Nel libro Vivere a spreco zero lei dice che recuperare le eccedenze va bene ma questo non deve giustificare lo spreco.
«Sono due strade che devono andare in parallelo: recuperare e prevenire. Per quanto ci sia una buona legge, per quanto riesca a recuperare, non riuscirò mai a recuperare tutto. Preferisco concentrarmi sulla prevenzione: facendo funzionare meglio il sistema risparmierò risorse economiche e risorse naturali per risolvere il problema di chi ha fame. Che non si risolve dando gli avanzi del ricco sprecone ai poveri. Ma non tutti condividono questa visione».
Economisti e politici dicono che per uscire dalla crisi bisogna tornare a crescere. Che ne pensa?
«Dipende da cosa si intende per crescita. Se la decliniamo in modo sostenibile, mi va bene. L'importante è capire che l'economia non funziona più in modo lineare: produrre, produrre, produrre, con la conseguente obsolescenza programmata dei prodotti. Dobbiamo passare ad un'economia circolare, recepita nel 2014 anche dalla Commissione dell'Unione europea. È l'economia della natura, dove i rifiuti diventano risorsa per un'altra specie. Chiamiamola intelligenza ecologica, crescita sostenibile, economia circolare. La soluzione c'è già, basta metterla in pratica».
Per andare avanti dobbiamo tornare indietro?
«Tornare indietro non ha senso e non sarebbe possibile. Bisogna andare avanti consapevoli che ci muoviamo in modo circolare. Usare bene le risorse del tempo, e nel tempo c'è armonia e musica. Un pensiero che approfondisco nel mio libro Economia a colori».
Ha letto la Laudato si' di Papa Francesco?
«Un documento politico globale straordinario. Entra nella parte ecologica, pone tutti i problemi del nostro tempo in modo molto lucido. Viene fuori quello che ho sempre pensato: che l'economia deve stare dentro l'ecologia. Il Papa la chiama ecologia integrale, io a suo tempo l'ho chiamata ecologia economica. Mettendo a raffronto le due case: l'economia, che sarebbe la nostra casa, deve stare dentro i confini dell'ecologia, che sarebbe il mondo, la grande casa».

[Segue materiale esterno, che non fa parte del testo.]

-- ==== Sys2Proof/Safety.lean ====
section
/-! DEFINITION. What claims about runs are phrased in: which states the machine can be in (`State.Inv`), going on
from a state (`Next`), instruction streams fed to the pipeline (`feed`), an idle pipeline, and when an
instruction reads a loaded value too early (`LoadUse`). -/

namespace Sys2Proof.Machine

/-! ### The invariant of the pipeline -/

/-- The icodes that access data memory (20_memory.md R76). -/
def accessesMemory (icode : Icode) : Bool :=
  [Icode.mrmovq, .popq, .ret, .rmmovq, .pushq, .call].contains icode

/-- The icodes that read data memory. -/
def readsMemory (icode : Icode) : Bool := [Icode.mrmovq, .popq, .ret].contains icode

/-- The status an instruction can have before the Memory stage: INS exactly for the codes C to F, HLT or a
fetch ADR for HALT, AOK for the others (60_exceptions.md R502, R503). -/
def Stat.fitsBeforeMemory (stat : Stat) (icode : Icode) : Prop :=
  match stat with
  | .aok => icode ≠ .halt ∧ Reference.notInstruction icode = false
  | .hlt | .adr => icode = .halt
  | .ins => Reference.notInstruction icode = true

/-- The status an instruction can have in W: also ADR for one that accessed memory (R503). -/
def Stat.fitsInW (stat : Stat) (icode : Icode) : Prop :=
  stat.fitsBeforeMemory icode ∨ (stat = .adr ∧ accessesMemory icode = true)

/-- The destinations an instruction can carry, by its icode (41_decode.md R172, R173, R174; for RRMOVQ also
after nullification, 42_execute.md R211). -/
def DestinationsFit (icode : Icode) (dstE dstM : RegId) : Prop :=
  match icode with
  | .rrmovq | .irmovq | .opq => dstM = none
  | .pushq | .call | .ret => dstE = RSP ∧ dstM = none
  | .popq => dstE = RSP
  | .mrmovq => dstE = none
  | .halt | .nop | .rmmovq | .jxx | .codeC | .codeD | .codeE | .codeF => dstE = none ∧ dstM = none

/-- The e_Cnd an instruction can carry in M when it does not evaluate a condition (42_execute.md R209). -/
def CndFits (icode : Icode) (Cnd : Bool) : Prop :=
  match icode with
  | .rrmovq | .jxx => True
  | .nop | .halt => Cnd = false
  | .irmovq | .rmmovq | .mrmovq | .opq | .call | .ret | .pushq | .popq
  | .codeC | .codeD | .codeE | .codeF => Cnd = true

/-- A register identifier the parameters allow: under REG_F_IS_NONE nothing names register 15
(10_state.md R34). -/
def RegId.allowed (cfg : Config) (r : RegId) : Prop := cfg.regFIsNone = true → r ≠ some 15

/-- D holds what Fetch can stage (40_fetch.md R146, R147, R149). -/
structure DReg.Inv (cfg : Config) (D : DReg) : Prop where
  stat : D.stat.fitsBeforeMemory D.icode
  regs : Reference.needRegIds D.icode = false → D.rA = none ∧ D.rB = none
  const : Reference.needValC D.icode = false → D.valC = 0
  rA : RegId.allowed cfg D.rA
  rB : RegId.allowed cfg D.rB

/-- E holds what Decode can stage (41_decode.md R187). -/
structure EReg.Inv (cfg : Config) (E : EReg) : Prop where
  stat : E.stat.fitsBeforeMemory E.icode
  dst : DestinationsFit E.icode E.dstE E.dstM
  dstE : RegId.allowed cfg E.dstE
  dstM : RegId.allowed cfg E.dstM
  srcA : RegId.allowed cfg E.srcA
  srcB : RegId.allowed cfg E.srcB

/-- M holds what Execute can stage (42_execute.md R211, R212). -/
structure MReg.Inv (cfg : Config) (M : MReg) : Prop where
  stat : M.stat.fitsBeforeMemory M.icode
  dst : DestinationsFit M.icode M.dstE M.dstM
  cnd : CndFits M.icode M.Cnd
  nullified : M.icode = .rrmovq → M.Cnd = false → M.dstE = none
  dstE : RegId.allowed cfg M.dstE
  dstM : RegId.allowed cfg M.dstM

/-- W holds what Memory can stage (43_memory_writeback.md R231, R233, R236). -/
structure WReg.Inv (cfg : Config) (W : WReg) : Prop where
  stat : W.stat.fitsInW W.icode
  dst : DestinationsFit W.icode W.dstE W.dstM
  valM : readsMemory W.icode = false → W.valM = 0
  dstE : RegId.allowed cfg W.dstE
  dstM : RegId.allowed cfg W.dstM

/-- The invariant of a run: legal parameters, canonical memory within MEM_SIZE, each pipeline register holding
what its stage can stage, and a final status exactly when stopped (R58). -/
structure State.Inv (s : State) : Prop where
  cfg : s.cfg.wf
  memWf : s.mem.wf
  memWithin : s.mem.within s.cfg.memSize
  D : s.D.Inv s.cfg
  E : s.E.Inv s.cfg
  M : s.M.Inv s.cfg
  W : s.W.Inv s.cfg
  final : s.finalStat.isSome = !s.running

/-! ### Going on -/

/-- A status that does not make ANY_NON_AOK stop a run. -/
def Stat.isError (st : Stat) : Bool := st == .adr || st == .ins

/-- "If the run has not stopped, the next tick answers, and P holds after it." A run of ticks is a nest of
these. -/
def Next (s : State) (P : State → Prop) : Prop :=
  s.running = true → ∃ t, step s = .next t ∧ P t

/-- No instruction in flight can stop the run: none is HALT-coded, and the stop policy asks for nothing
else. -/
def State.NoStopAhead (s : State) : Prop :=
  s.cfg.stopPolicy = .haltOnly ∧
    s.D.icode ≠ .halt ∧ s.E.icode ≠ .halt ∧ s.M.icode ≠ .halt ∧ s.W.icode ≠ .halt

/-- The value Decode resolves for a source identifier in the coming tick (41_decode.md R180). -/
def State.operand (s : State) (r : RegId) : Word := fwd s.E s.M s.W s.cc s.x r

/-! ### Instruction streams -/

/-- Feed the pipeline a stream: one tick per instruction, in which Fetch reads that instruction. -/
def feed : List Instr → State → Host.Outcome State Fault Refusal
  | [], s => .next s
  | i :: rest, s =>
    match exec i s with
    | .next t => feed rest t
    | .fault r => .fault r
    | .refused r => .refused r

/-- Four nops: what lets every instruction in flight complete (43_memory_writeback.md R256). -/
def fourNops : List Instr := [.nop 0, .nop 0, .nop 0, .nop 0]

/-- The pipeline holds only nops, as it does at reset and after four of them: nothing in flight has an
effect. -/
def State.Idle (s : State) : Prop :=
  (s.D.stat = .aok ∧ s.D.icode = .nop) ∧
  (s.E.stat = .aok ∧ s.E.icode = .nop ∧ s.E.dstE = none ∧ s.E.dstM = none) ∧
  (s.M.stat = .aok ∧ s.M.icode = .nop ∧ s.M.dstE = none ∧ s.M.dstM = none) ∧
  (s.W.stat = .aok ∧ s.W.icode = .nop ∧ s.W.dstE = none ∧ s.W.dstM = none)

/-- The source identifiers of an instruction (41_decode.md R174). -/
def sourcesOf (cfg : Config) (i : Instr) : List RegId :=
  match i with
  | .rrmovq rA _ | .cmovle rA _ | .cmovl rA _ | .cmove rA _ | .cmovne rA _ | .cmovge rA _
  | .cmovg rA _ | .reservedCmov7 rA _ | .reservedCmov8F _ rA _ => [regOf cfg rA]
  | .rmmovq _ rA rB _ | .addq rA rB | .subq rA rB | .andq rA rB | .xorq rA rB
  | .reservedOp47 _ rA rB | .reservedOp8F _ rA rB => [regOf cfg rA, regOf cfg rB]
  | .mrmovq _ _ rB _ => [regOf cfg rB]
  | .pushq _ rA _ => [regOf cfg rA, RSP]
  | .call _ _ | .ret _ | .popq _ _ _ => [RSP]
  | .halt _ | .nop _ | .irmovq _ _ _ _ | .jmp _ | .jle _ | .jl _ | .je _ | .jne _ | .jge _ | .jg _
  | .reservedJump7 _ | .reservedJump8F _ _ | .nonInstruction _ _ => []

/-- The registers that the one, two or three instructions before the coming one load through dstM
(70_reset_and_hazards.md R611). -/
def State.loadsInFlight (s : State) : List RegId :=
  [dstMOf s.D.icode s.D.rA, s.E.dstM, s.M.dstM]

/-- The load-use hazard: the instruction reads a register that one of the three before it loads
(70_reset_and_hazards.md R611, R618 (1)). -/
def LoadUse (s : State) (i : Instr) : Prop :=
  ∃ n : Fin 16, some n ∈ sourcesOf s.cfg i ∧ some n ∈ s.loadsInFlight

end Sys2Proof.Machine
end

Nei suoi studi lei richiama la necessità di una progettazione di lungo periodo, mentre chi va al governo cerca il consenso immediato.

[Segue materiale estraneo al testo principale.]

/-- Settles O57: the two outcomes differ by the completion of the instruction, whose destinations, icode and access
are those its rule names. -/
theorem instructionFrame : Obligations.InstructionFrame := by
  intro i s hi hrun hstop hm
  obtain ⟨t, u, ht, hu, htarch, huarch, htcfg, hucfg⟩ := feed_instruction_fourNops i hrun hstop
  have hx : t.x = (completed s.cfg (decodedE (s.tick (packetOf i s))) u.arch).x := congrArg Arch.x htarch
  have hcc : t.cc = (completed s.cfg (decodedE (s.tick (packetOf i s))) u.arch).cc := congrArg Arch.cc htarch
  have hmem : t.mem = (completed s.cfg (decodedE (s.tick (packetOf i s))) u.arch).mem :=
    congrArg Arch.mem htarch
  have humem : u.mem.wf := by
    rw [← State.arch_mem, huarch]
    exact leftByAll_mem_wf hm
  refine ⟨_, t, u, exec_next_iff.2 ⟨hrun, rfl⟩, ht, hu, fun n hn => ?registers, fun hop => ?flags,
    fun a ha b hb => ?store, fun hnone b => ?noStore, htcfg, hucfg⟩
  case registers =>
    obtain ⟨hE, hM⟩ := destinations_of_packetOf s hi hn
    simp only [hx]
    exact completed_x_other hE hM
  case flags => rw [hcc]; exact completed_cc (icode_ne_opq_of_not_isOperation s hi hop)
  case store =>
    obtain ⟨v, hwrite⟩ := accessOf_of_storeAddress s ha u.cc
    rw [hmem, completed, State.arch_cc, hwrite]
    exact get_putLong_outside humem v hb
  case noStore => rw [hmem, completed, nextMem_of_no_storeAddress s hi hnone]; rfl

/-! ### No load-use hazard: Decode too sees what the older instructions leave -/

/-- A register after Writeback that is not the loaded one: valE if it is dstE, else as before. -/
theorem nextX_getElem {W : WReg} (x : RegFile) {n : Fin 16} (hhalt : W.icode ≠ .halt) (hM : W.dstM ≠ some n) :
    (nextX W x)[n] = if W.dstE = some n then W.valE else x[n] := by
  split
  next hE => exact nextX_dstE x hhalt hE hM
  next hE => exact nextX_other x hE hM

section
variable {s : State} (hgo : GoesOn s)
include hgo

/-- A register that no instruction in E, M or W loads is resolved to what they leave in it: forwarding takes the
youngest write, and Writeback the last. -/
theorem operand_eq_leftForD {n : Fin 16} (hE : s.E.dstM ≠ some n) (hM : s.M.dstM ≠ some n)
    (hW : s.W.dstM ≠ some n) : s.operand (some n) = (leftForD s).x[n] := by
  have hafterW := nextX_getElem s.x hgo.W hW
  have hafterM := nextX_getElem (W := nextW s.cfg s.M s.mem) (nextX s.W s.x) hgo.M hM
  have hafterE := nextX_getElem (W := nextW s.cfg (nextM s.E s.cc) (nextMem s.cfg s.mem (accessOf s.M)))
    (nextX (nextW s.cfg s.M s.mem) (nextX s.W s.x)) hgo.E hE
  rw [operand_some]
  exact (hafterE.trans (by rw [hafterM, hafterW]; rfl)).symm

/-- Without a load-use hazard on its sources, what Decode stages is what it would stage from the register file that
the older instructions leave. -/
theorem decodedE_eq_loneE
    (hsources : ∀ n : Fin 16, srcAOf s.D.icode s.D.rA = some n ∨ srcBOf s.D.icode s.D.rB = some n →
      s.E.dstM ≠ some n ∧ s.M.dstM ≠ some n ∧ s.W.dstM ≠ some n) :
    decodedE s = loneE s.D (leftForD s).x := by
  have hread : ∀ r : RegId, (∀ n, r = some n →
      srcAOf s.D.icode s.D.rA = some n ∨ srcBOf s.D.icode s.D.rB = some n) →
      s.operand r = readReg (leftForD s).x r := by
    intro r hr
    cases r with
    | none => rfl
    | some n =>
      obtain ⟨hE, hM, hW⟩ := hsources n (hr n rfl)
      exact operand_eq_leftForD hgo hE hM hW
  have hA := hread (srcAOf s.D.icode s.D.rA) fun n h => .inl h
  have hB := hread (srcBOf s.D.icode s.D.rB) fun n h => .inr h
  unfold State.operand at hA hB
  simp only [decodedE, nextE, dValA, dValB, hA, hB]
  rfl

end

/-- The sources Decode gives an instruction are those its rule names (41_decode.md R170, R171). -/
theorem sources_of_packetOf {i : Instr} (hi : i.wf = true) (s : State) {n : Fin 16}
    (h : srcAOf (packetOf i s).icode (packetOf i s).rA = some n ∨
      srcBOf (packetOf i s).icode (packetOf i s).rB = some n) : some n ∈ sourcesOf s.cfg i := by
  have hnone : (none : RegId) ≠ some n := (Option.some_ne_none n).symm
  cases i with
  | nonInstruction c f =>
    have hall : ∀ icode ∈ [Icode.codeC, .codeD, .codeE, .codeF],
        ¬(srcAOf icode none = some n ∨ srcBOf icode none = some n) := by simp [srcAOf, srcBOf]
    exact absurd h (hall _ (icode_of_nonInstruction hi))
  | halt | nop | irmovq | jmp | jle | jl | je | jne | jge | jg | reservedJump7 | reservedJump8F =>
    exact absurd h (not_or.2 ⟨hnone, hnone⟩)
  | rrmovq | cmovle | cmovl | cmove | cmovne | cmovge | cmovg | reservedCmov7 | reservedCmov8F =>
    exact h.elim (fun hA => hA ▸ .head _) fun hB => absurd hB hnone
  | rmmovq | addq | subq | andq | xorq | reservedOp47 | reservedOp8F | pushq =>
    exact h.elim (fun hA => hA ▸ .head _) fun hB => hB ▸ .tail _ (.head _)
  | mrmovq | call => exact h.elim (fun hA => absurd hA hnone) fun hB => hB ▸ .head _
  | ret | popq => exact h.elim (fun hA => hA ▸ .head _) fun hB => hB ▸ .head _

/-- Settles O59: without a load-use hazard the instruction's completion is its lone way from what the others leave,
which is its Effect line. -/
theorem pipelineIsSequentialWithoutLoadUse : Obligations.PipelineIsSequentialWithoutLoadUse := by
  intro i s hi hrun hstop hhazard
  obtain ⟨t, u, ht, hu, htarch, huarch, -, -⟩ := feed_instruction_fourNops i hrun hstop
  refine ⟨t, u, by rw [feed_cons_of_running hrun, ht], hu, ?_⟩
  have hdecoded : decodedE (s.tick (packetOf i s)) = loneE (packetOf i s).toD u.x := by
    rw [decodedE_eq_loneE (goesOn_tick_of_noStopAhead hstop (packetOf i s)) fun n hn => ?_, leftForD_tick,
      ← huarch]
    · rfl
    · have hsource := sources_of_packetOf hi s hn
      have hloads : some n ∉ s.loadsInFlight := fun h => hhazard ⟨n, hsource, h⟩
      simpa [State.loadsInFlight, @eq_comm RegId (some n)] using hloads
  obtain ⟨harch, -⟩ := packetOf_hasEffect hi s u.arch
  rw [htarch, hdecoded, ← harch, loneArch_eq_completed]
  rfl

end Sys2Proof.Proofs

/-! PROOFS. Where a lone instruction's successor is fetched (40_fetch.md R140, R148): at the predicted address, at the
fallthrough a mispredicted jump carries in M, or at the word a return has loaded in W. -/

namespace Sys2Proof.Proofs

open Sys2Proof Sys2Proof.Machine Sys2Proof.Claims

/-! ### The three stages that can give the next address -/

section
variable {i : Instr} (s : State) (a : Arch)

variable {s a} in
/-- A jump whose condition is true goes to its constant. -/
theorem jumpEffect_next_of_true {f : Nibble} {Dest : Word}
    (h : (loneM (s.fetchF9 .jxx f Dest).toD a).Cnd = true) (pc : Word) :
    (jumpEffect f Dest pc a).next = Dest := if_pos h

variable {s a} in
/-- A jump whose condition is false goes to its fallthrough. -/
theorem jumpEffect_next_of_false {f : Nibble} {Dest : Word}
    (h : (loneM (s.fetchF9 .jxx f Dest).toD a).Cnd = false) (pc : Word) :
    (jumpEffect f Dest pc a).next = pc + 9 := if_neg (ne_true_of_eq_false h)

«Questo è il problema. Purtroppo la politica da un po' di tempo ha una visione corta, cortissima, invece noi dobbiamo guardare avanti, oltre. Nel mio ruolo tecnico–scientifico ho la totale libertà di guardare un orizzonte e proporre delle azioni che hanno effetti di lungo periodo. Come uscirne non saprei, speriamo che sia un ciclo della nostra storia».
È possibile davvero realizzare una società a spreco zero?
«Una società a spreco zero è un'occasione di riscatto, in cui il cibo diventa un diritto per tutti. Utopia? L'importante è che riusciamo a vederla. “L'utopia è come l'orizzonte – diceva Eduardo Hughes Galeano –: cammino due passi e di due passi si sposta. Mi avvicino di dieci e si allontana di dieci passi. L’orizzonte è irraggiungibile. E allora, a cosa serve l’utopia? A questo: serve per continuare a camminare”. Una visione che diventa la tua, la nostra, un sentire comunitario e un camminare insieme per raggiungerlo. Già questo sarebbe un risultato».